The most difficult task of all was knowing exactly how fast to circulate the blood-like fluid throughout the brain. First, the the amount of cerebral oxygen consumption by white matter and gray matter had to be calculated. A team of scientists was administered to figure out exactly what substances a brain needs. These substances would be injected into the blood-like fluid. As of now, we have over 820 different substances that can be injected into the blood-like fluid at any time.
At all times, brain activity was monitored and recorded in many different ways.What awed us all was the fact that at first, the we noticed that in the early stages, only 6.3% of the brain was active, but the activity kept on increasing at a rate of about 3.5% daily. After three months, the brain activity reached an alarming activity percentage of 49.2%. after continual monitoring, we found out that the activity kept increasing until it went to 73.3 %. After this, it fluctuated by about 6% daily but kept an average of 64.2%. There were two instances where it went up to over 89%, but only stayed at those levels for seconds. Even at those high percentages, no sign of telekinetic forces were exhibited.

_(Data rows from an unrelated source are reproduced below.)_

-- ==== Sys2Proof/Tests/Slice0.lean ====
section
/-! SUPPORT. Tests: for each statement a state and operands that meet its hypotheses, with the outcome of one step there, and the
checks of WellFormed on an ill-formed command each. Expected values are worked out from the rules named. -/

set_option Elab.async false

namespace Sys2Proof.Tests

open Sys2Proof Sys2Proof.Machine

/-- The state after reset with the part changed. -/
def from_ (f : Part → Part) : State := { State.reset with part := f Part.fresh }

/-- The mode record of a mode that has just been entered. -/
def mdIn (m : Mode) : ModeBlk := { Part.fresh.md with mode := m, role := if m.isRole then some m else none }

/-- A part in a mode with nothing else done. -/
def inMode (m : Mode) : State := from_ (fun p => { p with md := mdIn m })

/-- Whether a command answers a next state of which `q` holds. -/
def after (c : Instr) (s : State) (q : State → Bool) : Bool :=
  match exec c s with
  | .next t => q t
  | _ => false


/-- A part in mode PARTITIONED. -/
def up (f : Part → Part) : State := from_ (fun p => f { p with md := mdIn .partitioned })

/-- Station 15 is powered with the given configuration word in effect. -/
def stn15 (w : Nat) (p : Part) : Part :=
  ((p.setF .pwr PWR.UNIT_STAT.STN 0x8000).setF .glb (GLB.STN_STAT.MODE_ACT.ix 15) (w % 4)).setF .glb (GLB.STN_STAT.PORT_W_ACT.ix 15) (w / 16)

/-- Domain 63 is attached at port 0, which it owns. -/
def dom63 (p : Part) : Part :=
  (((p.setF (.port 0) PORT.PORT_CTL.ROLE 1).setF (.port 0) PORT.PORT_CTL.DOMAIN 63).setTw 5 63 0 1).setF (.port 0) PORT.PORT_STAT.DL_UP 1

/-- Domain 63 with channel 511 at its slot 255, in a STATE. -/
def channel (st : Nat) (p : Part) : Part :=
  ((dom63 p).wr ((Page.drn 1).base + 0x400 + 4 * 255) (BitVec.ofNat 32 (1 + 2 * 63 + 128 * 255))).setF (.drc 63 255) DRC.CH_STAT.STATE st

/-- A maintenance session entered with MAINT_STRAP, Chitin at SVN 255. -/
def session : State := from_ (fun p =>
  let b := { p.boot with chitin := true, byStrap := true }
  ({ p with md := mdIn .maintenance, ffy := { p.ffy with strap := true }, boot := b }).setF .otpv OTPV.SVN.CHITIN_RUN 255)

/-- Whether a step answers a next state of which `q` holds. -/
def stepTo (s : State) (q : State → Bool) : Bool :=
  match step s with
  | .next t => q t
  | _ => false

/-! ### Well-formedness: for each check a command that it refuses -/

/-- A packet that fits every field. -/
def okTlp : Tlp := { Tlp.blank with len := 4, data := [1, 2, 3, 4], tag := 16383, tc := 7 }

/-- A unit header that fits every field. -/
def okHdr : CocoonHdr := { CocoonHdr.blank with dst := 65535, cls := 7, fseq := 0xFFFFFF, ortx := 131071 }

/-- A parcel header that fits every field. -/
def okParcel : ParcelHdr := ParcelHdr.mk 0 7 true true 255 15 0xFFFFF 0xFFFFF 65535 7 65535 7 65535 false false 2047

/-- A parcel that brings a body, with an empty payload block. -/
def parcelOf (b : Body) : Instr := .rxParcel 31 0 (List.replicate 256 0) 0 (.cell (some b)) true

theorem test_wellformed_accepts :
    (Instr.tlpReceive 127 okTlp).wf ∧ (Instr.commitAckReceive okHdr true 15).wf ∧ (parcelOf (.unit okHdr (.tlp okTlp))).wf ∧
    (Instr.ownerRead (.range 127 (2 ^ 40) 40)).wf ∧ (Instr.thermalSample [0, 1, 2, 3, 4, 5, 6, 2047] 0 0).wf ∧ (Instr.l0pWidthReduce 0 8).wf ∧
    okParcel.wf ∧ ParcelHdr.unpack okParcel.pack = okParcel := by
  decide +kernel

theorem test_wellformed_refuses_packets :
    [{ okTlp with len := 4097 }, { okTlp with data := List.replicate 4097 0 }, { okTlp with tag := 16384 }, { okTlp with tc := 8 },
      { okTlp with atType := 4 }, { okTlp with byteCount := 4097 }].all (fun t =>
        !(Instr.tlpReceive 0 t).wf && !(Instr.configRequest 0 t none false).wf && !(Instr.colonyRequest 0 t).wf && !(Instr.droppableAdmit 0 0 0 0 t).wf &&
        !(Instr.completionReceive 0 t).wf && !(Instr.fenceRead 0 t).wf && !(parcelOf (.local t)).wf && !(parcelOf (.unit okHdr (.tlp t))).wf) = true := by
  decide +kernel

theorem test_wellformed_refuses_unit_headers :
    [{ okHdr with dst := 65536 }, { okHdr with src := 65536 }, { okHdr with domain := 4096 }, { okHdr with cls := 8 }, { okHdr with kind := 16 },
      { okHdr with fseq := 2 ^ 24 }, { okHdr with ilen := 8192 }, { okHdr with hops := 32 }, { okHdr with mcg := 4096 }, { okHdr with ortx := 2 ^ 17 },
      { okHdr with ts := 2 ^ 32 }, { okHdr with psel := 8 }].all (fun h =>
        !(Instr.commitAckReceive h false 0).wf && !(Instr.probeOpen h).wf && !(Instr.probeVoid h 1).wf && !(Instr.probeResume 0 0 h 0).wf &&
        !(Instr.synthCplReceive h 0 0 0).wf && !(parcelOf (.unit h (.hive 0 []))).wf) = true := by
  decide +kernel

/-- A lane's measurements that fit every field. -/
def okMeas : LaneMeas := LaneMeas.mk [[(65536, 65536)]] [[(65536, 65536)]] [15] false 0 7

theorem test_wellformed_refuses_measurements :
    okMeas.wf ∧
    [{ okMeas with presets := [[(65537, 0)]] }, { okMeas with sweep := [[(0, 65537)]] }, { okMeas with asked := [16] }, { okMeas with peer := 8 }].all
      (fun m => !(Instr.pcieLinkUp 0 0 1 true false [m]).wf && !(Instr.pcieRateChange 0 0 [m]).wf &&
        !(Instr.lockDone 0 (m :: List.replicate 7 okMeas)).wf) = true := by
  decide +kernel

theorem test_wellformed_refuses_resources :
    [Res.port 128, .fn 128 0, .range 128 0 21, .range 0 0 20, .range 0 0 41, .range 0 1 21, .range 0 (2 ^ 64) 21].all (fun r =>
      !(Instr.ownerRead r).wf && !(Instr.forceRelease r).wf && !(Instr.resourceRelease 0 r).wf) = true ∧
    [FreeItem.mk 128 0 0 0 false 0, .mk 0 0 65536 0 false 0, .mk 0 0 0 65536 false 0, .mk 0 0 0 0 false 64].all (fun x =>
      !(Instr.listFree 0 [x]).wf) = true ∧
    [RootKey.mk 65536 0 0 0, .mk 0 256 0 0, .mk 0 0 (2 ^ 64) 0, .mk 0 0 0 128].all (fun k => !(Instr.fabricDiscovery [k] false).wf) = true := by
  decide +kernel

theorem test_wellformed_refuses_operands :
    [Instr.backgroundAdapt 0 0 [(65537, 0)] [], .backgroundAdapt 0 0 [] [(0, 65537)], .pcieLinkUp 0 0 3 true false [], .lockDone 0 [], .rxParcel 0 0 [] 0 (.null 0 0) true,
      .l0pWidthReduce 0 3, .l0pWidthIncrease 0 5, .writeGen [] true true, .setRoot 1 [] true true,
      .bind 0 0 [], .thermalSample [1] 0 0, .thermalSample [0, 0, 0, 0, 0, 0, 0, 2048] 0 0, .registerWrite .chitin (2 ^ 64) 0 none,
      .postedWriteEffect .chitin (2 ^ 64), .clearingRead .chitin (2 ^ 64) false, .poolSizeWrite .chitin (2 ^ 64) 0, .patrolScrub 0 (2 ^ 64) 0 0 0,
      .rowRepair 0 0 (2 ^ 64), .errInj .chitin (2 ^ 64) 0, .softReset .chitin (2 ^ 64), .lock .chitin (2 ^ 64), .irqSet .chitin (2 ^ 64) 0,
      .counterClear .chitin (2 ^ 64), .histogramLatch .chitin (2 ^ 64) 0, .flashWrite (2 ^ 64) [], .flashWrite 0 (List.replicate 4097 0),
      .i3cCommandDone 0 (List.replicate 4097 0), .mctpReceive 0 0 (List.replicate 4097 0) none].all (fun c => !c.wf) = true := by
  decide +kernel

/-- What step answers with a command in front. -/
theorem test_front_command_runs :
    stepTo { inMode .partitioned with pending := [.timeHoldover, .timePpsPulse] } (fun t => t.pending == [.timePpsPulse]) := by
  decide +kernel

/-- The table gives no row any bits, so no word spells a command. -/
theorem test_no_word_spells_a_command : decodeTableWord 8 0 = none ∧ (State.reset.withFetchWord 8 0).pending = [] := by
  decide

/-! ### Modes -/

theorem witness_ModeRequestsAct :
    let s := inMode .partitioned
    Idle s ∧ MayWrite s .colony .glb 0x104 ∧ s.part.standbyOk = true ∧
    after (.modeReqStandby .colony 0x5A) s (fun t => t.part.md.going == some (.modeReq .standby)) ∧
    after (.modeReqSentinel .colony 0x5A) s (fun t => t.part.md.sentIntent) ∧
    after (.modeReqBoot .colony 0x5A) s (fun t => t.part.md.mode == .boot && t.part.md.prev == .partitioned && t.part.md.lastCause == 4) ∧
    after (.modeReqFabricMember .colony 0x5A) s (fun t => t.part.md.mode == .fabricMember && t.part.md.lastCause == 8) ∧
    after (.modeReqFabricRoot .colony 0x5A) s (fun t => t.part.md.mode == .fabricRoot && t.part.md.prev == .partitioned) ∧
    Requester.locate .colony (Page.glb.base + 0x104) = some (.glb, 0x104) ∧
    after (.registerWrite .colony (Page.glb.base + 0x104) 0x15A03 none) s (fun t => t.part.md.mode == .boot && t.part.md.lastCause == 4) ∧
    after (.registerWrite .colony (Page.glb.base + 0x104) 0x15A01 none) s (fun t => t.part.md.sentIntent) := by
  decide +kernel

theorem witness_ModeRequestsRefused :
    let s := inMode .fenced
    let no := fun (n : Nat) (t : State) => t.part.md.reqRej && t.part.md.rejCode == n && t.part.md.mode == .fenced
    let b := from_ (fun p => ({ p with md := { mdIn .partitioned with sentIntent := true } }).setSl 0 { Slot.empty with used := true })
    Idle s ∧ MayWrite s .colony .glb 0x104 ∧ MayWrite s .chitin .glb 0x104 ∧
    Idle b ∧ MayWrite b .chitin .glb 0x104 ∧ b.part.standbyOk = false ∧
    after (.modeReqStandby .chitin 0x5A) b (fun t => t.part.md.reqRej && t.part.md.rejCode == 5) ∧
    after (.modeReqFabricRoot .chitin 0x5A) b (fun t => t.part.md.rejCode == 3 && !t.part.md.sentIntent) ∧
    after (.modeReqBoot .chitin 0) s (no 2) ∧ after (.modeReqFabricRoot .chitin 0x5A) s (no 3) ∧
    after (.modeReqStandby .colony 0x5A) s (no 1) ∧ after (.modeReqSentinel .colony 0x5A) s (no 1) ∧
    after (.modeReqFabricMember .colony 0x5A) s (no 1) ∧ after (.modeReqFabricRoot .colony 0x5A) s (no 1) := by
  decide +kernel

/-- A part in a mode with a transition in progress. -/
def goingIn (m : Mode) (g : Trigger) : State := from_ (fun p => { p with md := { mdIn m with going := some g, from_ := .transparent } })

theorem witness_FireflySequencesEnd :
    let w := goingIn .sentinel (.wake 1 0)
    let v := from_ (fun _ => { w.part with ffy := { w.part.ffy with tries := 1 } })
    let b := goingIn .partitioned (.modeReq .standby)
    let c := from_ (fun _ => { b.part with md := { b.part.md with sentIntent := true } })
    let y := goingIn .standby (.wake 4 0)
    w.part.md.waiting = [] ∧ after .wakeSequence w (fun t => t.part.md.mode == .boot && t.part.md.lastCause == 1) ∧
    w.part.ffy.tries = 0 ∧ after .wakeStepTimeout w (fun t => t.part.md.mode == .sentinel && t.part.ffy.tries == 1) ∧
    after .wakeStepTimeout v (fun t => t.part.md.mode == .sentinel && t.part.md.going == none && t.part.getF .ffy FFY.TRIP_STAT.CAUSE == 6) ∧
    b.part.md.mode.core = true ∧ b.part.md.sentIntent = false ∧ b.part.ffy.avs.toList ++ b.part.ffy.avsq = [] ∧
    after .standbyEntryComplete c (fun t => t.part.md.mode == .sentinel && t.part.md.prev == .standby) ∧
    after .standbyEntryComplete b (fun t => t.part.md.mode == .standby && t.part.md.lastCause == 8) ∧
    after .standbyEntryAckMissing b (fun t => t.part.md.mode == .partitioned && t.part.md.rejCode == 5 && t.part.md.going == none) ∧
    after (.standbyWake true) y (fun t => t.part.md.mode == .transparent && t.part.md.lastCause == 3) ∧
    after (.standbyWake false) y (fun t => t.part.md.mode == .boot && t.part.md.lastCause == 0xE) ∧
    after .powerCycleHoldEnd (goingIn .sentinel .powerCycle) (fun t => t.part.md.mode == .boot && t.part.md.lastCause == 0xF) := by
  decide +kernel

So far we have done over 1560 experiments and have decreased the average loss of neurons by as much as 99.2%. For example, the average loss of neocortical neurons in a normal human brain is 1.1 per second. In some brains in our laboratories, the average loss of neocortical neurons is one in 102.3 seconds. This was our greatest breakthrough, and it was determined that the different substances
injected into the blood-like fluid accounted for this decrease in average loss of neurons.
Then a year later, in 1974, a scientist tried to communicate with a brain. He tried to attach the optic nerves back along with an eye. I can't tell you any more, but lets just say that you don't want to know more because it seriously gets scare from here and on. The reason I am extending my knowledge to this publicly unchartered territory is because I foresee an elimination to the human race because of these extreme technological advances. Scientists out there now have the knowledge to build an "Extreme Human" that can live forever, is extremely intelligent, and if mass produced, can wipe out us regular humans completely. Based on what I've seen, no longer is a "cyborg" just a fictional character. I just hope that I will not be here to see the change.